The DSM is an affiliate of the Committee for a Workers’ International – CWI – to which the Socialist Party is also affiliated.
Extracts from an article on the Daily Maverick, a South African online news site, 4 October, by Mandy De Waal.
The industrial action isn’t only about better wages, says Mametlwe Sebei, a leader in SA’s Democratic Socialist Movement, which is helping to coordinate independent strike committees in Rustenburg and beyond.
“We are campaigning for a new party, for a labour or socialist party to emerge,” says Sebei, who added that the Democratic Socialist Movement was mandated to draw up a resolution that can be voted on by mine workers to make a case for a party.
The paper, which has not yet been circulated amongst workers, would also highlight the programme and ideology of what would be a new socialist, labour party.

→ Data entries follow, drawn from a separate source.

/-- A command register written with its key does what its case does under the key. -/
theorem keyAct (s : State) {q : Sender} {a key v aux : Nat} {g : State → State} {p : Nat × Nat} (h : s.reaches q a)
    (hu : unlockedRow a = true) (hk : key < 65536) (hv : v < 65536) (hp : shapeAt writeShapes a = some p)
    (he : (((s.begun q.req).writeCases q.req (cmdWord key v) (s.written a (cmdWord key v)) aux)[p.1]?).map (fun c => c.act p.2) =
      some ((s.begun q.req).keyed (cmdWord key v) key g)) :
    s.keyCmd q a key v aux = .next (s.did q a (g (s.begun q.req))) := by
  unfold State.keyCmd
  rw [regActP s h hu hp he, State.keyed_of_key _ _ _ _ hk hv]

/-- A write that changes no locked field, at a register whose case is the one at position `p`. -/
theorem regActL (s : State) {q : Sender} {a : Nat} {w : Word} {aux : Nat} {e : State} {p : Nat × Nat} (h : s.reaches q a)
    (hr : hasRow a = true) (hl : s.lockKept a w = true) (hp : shapeAt writeShapes a = some p)
    (he : (((s.begun q.req).writeCases q.req w (s.written a w) aux)[p.1]?).map (fun c => c.act p.2) = some e) :
    s.regCmd q a w aux = .next (s.did q a e) := by
  rw [State.regCmd_act s w aux h hr hl, State.caseAt_writeCases _ _ _ _ _ _ hp, he]
  rfl

/-- The read case that holds an address, by its position. -/
theorem caseAt_readCases (s : State) (q : Requester) (a : Nat) {p : Nat × Nat} (hp : shapeAt readShapes a = some p) :
    caseAt (s.readCases q a) a = ((s.readCases q a)[p.1]?).map (fun c => c.act p.2) := by
  rw [caseAt_of_shapeAt, shapes_readCases, hp]
  rfl

theorem shapes_liveCases (s t : State) (v w : Word) : (s.liveCases v).map RegCase.shape = (t.liveCases w).map RegCase.shape := by
  simp only [State.liveCases, List.map_cons, List.map_nil, RegCase.shape, one]

theorem regShowP (s : State) {a : Nat} {p : Nat × Nat} (hp : shapeAt ((State.reset.liveCases 0).map RegCase.shape) a = some p) :
    s.regShow a = (((s.liveCases (s.rword a))[p.1]?).map (fun c => c.act p.2)).getD (s.rword a) := by
  unfold State.regShow
  rw [caseAt_of_shapeAt, shapes_liveCases s State.reset _ 0, hp]
  rfl

/-- A write of a register leaves a read-only field as it was (R8). -/
theorem kept_fld (s : State) (a : Nat) (w : Word) (lo width : Nat)
    (h : (regRowAt a).any (fun r => r.fields.any (fun f => decide (f.lo = lo) && decide (f.width = width) && (f.acc = .ro || f.acc = .rc))) = true) :
    fldGet (s.written a w) lo width = fldGet (s.rword a) lo width := by
  cases hr : regRowAt a with
  | none => rw [hr] at h; simp at h
  | some r =>
    rw [hr] at h
    simp only [Option.any_some, List.any_eq_true, Bool.and_eq_true, Bool.or_eq_true, decide_eq_true_eq] at h
    obtain ⟨f, hf, ⟨h1, h2⟩, h3⟩ := h
    obtain ⟨hd, hw⟩ := rows_disjoint a r hr
    have := next_field r s.committed (s.rword a) w f hf hd hw
    unfold State.written
    rw [hr]
    subst h1 h2
    rw [this]
    rcases h3 with h3 | h3 <;> rw [h3]


/-- A field that software writes freely takes the written value (R6). -/
theorem written_fld (s : State) (a : Nat) (w : Word) (lo width : Nat)
    (h : (regRowAt a).any (fun r => r.fields.any (fun f => decide (f.lo = lo) && decide (f.width = width) && (f.acc = .rw || f.acc = .wo))) = true) :
    fldGet (s.written a w) lo width = fldGet w lo width := by
  cases hr : regRowAt a with
  | none => rw [hr] at h; simp at h
  | some r =>
    rw [hr] at h
    simp only [Option.any_some, List.any_eq_true, Bool.and_eq_true, Bool.or_eq_true, decide_eq_true_eq] at h
    obtain ⟨f, hf, ⟨h1, h2⟩, h3⟩ := h
    obtain ⟨hd, hw⟩ := rows_disjoint a r hr
    have := next_field r s.committed (s.rword a) w f hf hd hw
    unfold State.written
    rw [hr]
    subst h1 h2
    rw [this]
    rcases h3 with h3 | h3 <;> rw [h3]
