-- ==== Sys2Proof/Tests/Slice0.lean ====
section
/-!
SUPPORT. Tests: ill-formed commands are refused by WellFormed, witnesses for the hypotheses of the obligations, and small checks
whose expected values come from the spec.
-/
namespace Sys2Proof.Tests

open Sys2Proof.Machine

/-- A device that is awake, at its reset values otherwise. -/
def awakeState : State := State.power State.reset fun p => { p with porst := false }

/-- An awake device after image commit. -/
def committedState : State := awakeState.wf .TOP_STATE_COMMITTED 1


/-- A queue with a command in front. -/
theorem test_front_witness : ({ awakeState with pending := [.stopExport .ccx, .getInfo] } : State).pending = .stopExport .ccx :: [.getInfo] := rfl

/-- An awake device and one in cold reset, with no command waiting. -/
theorem test_idle_witness : awakeState.pending = [] ∧ awakeState.awake = true ∧ State.reset.pending = [] ∧ State.reset.awake = false := by
  decide

/-- The reset state meets the invariant, and so does an awake device, whose next step answers a state. -/
theorem test_inv_witness : State.reset.Inv := by
  unfold State.Inv State.linesShown State.waitShown State.dueServed
  decide

/-- A register of the map. -/
theorem test_row_witness : (regRowAt Reg.TOP_ID).isSome = true := by decide

/-- A state in which no trigger has fallen due. -/
theorem test_quiet_witness : awakeState.dueServed := rfl

/-- Two memories in canonical form that read the same. -/
theorem test_canonical_witness : Memory.wf (fun _ => (0 : Byte)) [(3, 1)] = true ∧ Memory.wf (fun _ => (0 : Byte)) [(3, 2)] = true ∧
    Memory.wf (fun _ => (none : Option Byte)) [(3, some 0)] = true ∧ Memory.wf (fun _ => (0 : Byte)) [(3, 0)] = false := by decide

/-- A written register with fields of several types, a locked field, and a write that reaches one after commit. -/
theorem test_write_witness : awakeState.reaches .ccx Reg.TOP_RESET_CAUSE ∧ regSpace Reg.TOP_RESET_CAUSE = true ∧
    Reg.TOP_RESET_CAUSE % 4 = 0 ∧ (regRowAt Reg.TOP_RESET_CAUSE).isSome = true ∧ actsOnWrite Reg.TOP_RESET_CAUSE = false ∧
committedState.lockKept Reg.PWR_SEQ_CFG 0xFFFFFFFF = false ∧
    committedState.lockKept Reg.PWR_SEQ_CFG 0x0A000000 = true := by
  unfold State.reaches
  decide

/-- A register with RC fields. -/
theorem test_rc_witness : awakeState.readable .debug Reg.RAK_WAIT ∧
    (∃ r, regRowAt Reg.RAK_WAIT = some r ∧ r.maskOf .rc ≠ 0) := by
  unfold State.readable
  exact ⟨by decide, ⟨0x180108, 4, 1, 0, [⟨16, 16, .rc, 0⟩, ⟨0, 16, .ro, 0⟩]⟩, by decide, by decide⟩

/-- A counter of the host bridge, low and high word. -/
theorem test_counter_witness : awakeState.readable .host (Ctr.brg 3) ∧ counterLow (Ctr.brg 3) = true ∧
    awakeState.readable .host (Ctr.brg 3 + 4) ∧ awakeState.gatEntry (Ctr.brg 3 + 4) = none ∧ regRowAt (Ctr.brg 3 + 4) = none ∧
    regSpace (Ctr.brg 3 + 4) = true ∧ actsOnRead (Ctr.brg 3 + 4) = false := by
  unfold State.readable
  decide

/-- The three full time values are readable. -/
theorem test_full_time_witness : ∀ c : Fin 3, awakeState.readable .ccx (fullTimeReg c) := by
  unfold State.readable
  decide

/-- An address in no window. -/
theorem test_unmapped_witness : mappedAddr 0x90000 = false ∧ awakeState.awake = true ∧ awakeState.mayRead .host 0x90000 = true := by decide

/-- Host software before commit; a block without its bit after commit; a provisioned unit's debug port. -/
theorem test_blocked_witness : awakeState.awake = true ∧ mappedAddr (Reg.MAC_PORT_CFG 0) = true ∧
    awakeState.mayWrite .host (Reg.MAC_PORT_CFG 0) = false ∧ awakeState.committed = false ∧ committedState.committed = true ∧
    ownerOf (Reg.MAC_PORT_CFG 0) = some 9 ∧ Reg.SEC_DEBUG_TOKEN 62 ≤ Reg.MAC_PORT_CFG 0 ∧ State.reset.debugOpen = true ∧
    ({ awakeState with sec := { awakeState.sec with life := 1 } } : State).debugOpen = false ∧ mailboxReg Reg.TOP_ID = false := by decide

/-- HAT in block reset. -/
theorem test_block_off_witness : (let s : State := { awakeState with blockRst := 2 ^ 19 }
    s.awake = true ∧ mappedAddr (Reg.HAT_CFG 0) = true ∧ s.mayWrite .ccx (Reg.HAT_CFG 0) = true ∧ s.mayRead .ccx (Reg.HAT_CFG 0) = true ∧
    s.ownerOff (Reg.HAT_CFG 0) = true) := by decide

/-- A wrong key. -/
theorem test_key_witness : awakeState.reaches .ccx Reg.STG_CMD ∧ fldGet 0x57C90005 16 16 ≠ 0x57C8 := by
  unfold State.reaches
  decide

/-- An awake device, and sources in and out of the DRAM port's range. -/
theorem test_chip_reset_witness : awakeState.awake = true ∧ awakeState.reaches .ccx Reg.TOP_RESET_CMD ∧ chipKept (Reg.MAC_PORT_CFG 3) = false ∧
    dramSource 0x2A0 = true ∧ dramSource 0x051 = false := by
  unfold State.reaches
  decide

/-- A device held in reset; one whose rails are up after SLEEP-D; one without a fuse write. -/
theorem test_cold_witness : State.reset.pwr.porst = true ∧ State.reset.sec.blowing = none ∧
    (State.power State.reset fun p => { p with wake := .coldReset }).pwr.wake = .coldReset := by decide

/-- Blocks with and without block reset, and a block in block reset. -/
theorem test_block_reset_witness : awakeState.awake = true ∧ hasBlockReset 18 = true ∧ hasBlockReset 14 = false ∧ awakeState.blockOff 18 = false ∧
    ({ awakeState with blockRst := 2 ^ 18 } : State).blockOff 18 = true ∧ inBlock 18 Reg.GWE_INT = true := by decide

/-- A state whose lines are shown. -/
theorem test_int_pin_witness : State.reset.linesShown := by
  unfold State.linesShown
  decide

/-- A serving bridge; an active line routed to a message; a vector with a message held back. -/
theorem test_eoi_witness : awakeState.reaches .ccx Reg.TOP_INT_EOI ∧ awakeState.serves 20 = true ∧
    ((awakeState.wf .CCX_INT_RAIL 1).wf .CCX_INT_EN 2).line 4 = true := by
  unfold State.reaches
  decide

/-- A power command reaches its register; a state that refuses nothing; states of each code but the second, which needs the role 0b11. -/
theorem test_power_refusal_witness : committedState.reaches .ccx Reg.PWR_CMD ∧
    (State.power committedState fun p => { p with wake := .none }).inTransition = false ∧
    committedState.inTransition = false ∧ committedState.pwrRefusal 4 = 0 ∧ awakeState.pwrRefusal 4 = 3 ∧
    (committedState.power fun p => { p with wakePending := true }).pwrRefusal 4 = 1 ∧
    (committedState.wf .TOP_STATE_PAIR_ROLE 3).pwrRefusal 4 = 2 ∧ (committedState.wf .PWR_STATUS_BUSY 1).pwrRefusal 4 = 5 ∧
    (committedState.wf .TOP_STRAP_PAIR_EN 1).pwrRefusal 4 = 4 := by
  unfold State.reaches
  decide

/-- An awake device with a sleep entry in progress. -/
theorem test_entry_witness : (State.power committedState fun p => { p with entry := some ⟨1, 3, .lower 2, false, false⟩ }).awake = true ∧
    (State.power committedState fun p => { p with entry := some ⟨1, 3, .lower 2, false, false⟩ }).pwr.entry =
      some ⟨1, 3, .lower 2, false, false⟩ := by decide

/-- A device asleep in SLEEP-R whose timer source is enabled, and one whose start table runs. -/
theorem test_wake_witness : ((State.power awakeState fun p => { p with asleep := 2 }).wf .PWR_WAKE_EN_TIMER 1).wakeEnabled 0x40 = true ∧
    ((State.power awakeState fun p => { p with asleep := 2 }).wf .PWR_WAKE_EN_TIMER 1).pwr.wake = .none ∧
    ((State.power awakeState fun p => { p with asleep := 2 }).wf .PWR_WAKE_EN_TIMER 1).rf .PWR_WAKE_CAUSE_FIRST = 0 ∧
    (State.power awakeState fun p => { p with wake := .start 0 }).pwr.wake = .start 0 ∧
    (State.reset.wf (.PWR_SEQ_TIMEOUT 0) 3).rf (.PWR_SEQ_TIMEOUT 0) ≠ 0 := by decide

“This is not an idea that emerged from us at the Democratic Socialist Movement, but in actual fact it has emerged on the ground,” says Sebei. “That is not to say that we haven’t been consciously campaigning for this, but the circumstances and conditions in Rustenburg have rapidly changed consciousness.
“What the workers are asking is: ‘What are we doing about this government that is killing us?’ The ANC has never represented the working class, and even though this country has been built on the blood of mining workers, neither does Cosatu [the main trade union federation].”
“The illegal strikes show that the NUM [National Union of Mineworkers – the largest affiliate of Cosatu] has consciously acted against the mandate it has been given by the workers, and if anything they are the conscious agents of the mining bosses.
“NUM through Cosatu is knotted into the tripartite alliance that of and by itself ties itself to the interests of the mining bosses who are represented by the ANC.”
A case in point, believes Sebei, is the sponsorship of Cosatu by Patrice Motsepe, who ranks as the fourth wealthiest man in South Africa with a net worth of some R22.75 billion [£1.6 billion] as at March 2012, according to Forbes.
Motsepe has interests in platinum, gold, coal, iron and manganese through African Rainbow Minerals, the company that helped build his billions, and was one of the first big Black Economic Empowerment winners post democracy, when mining rights were only granted to ’empowered’ companies.
In its profile, Forbes talks about how Motsepe is labelled as an ‘oligarch’ in this country.
“Motsepe has been sponsoring Cosatu for years. If you look at the report for the congress before this one, Motsepe was the biggest donor. This means that Cosatu is highly compromised,” says Sebei.
“A debate has emerged about whether it is time to reconstitute the labour movement,” says Sebei. “This is a debate that is emerging within our own ranks, but the events of Rustenburg and the workers’ own action in defiance of mine bosses and NUM show that the move to earnestly rebuild the labour movement from scratch has begun.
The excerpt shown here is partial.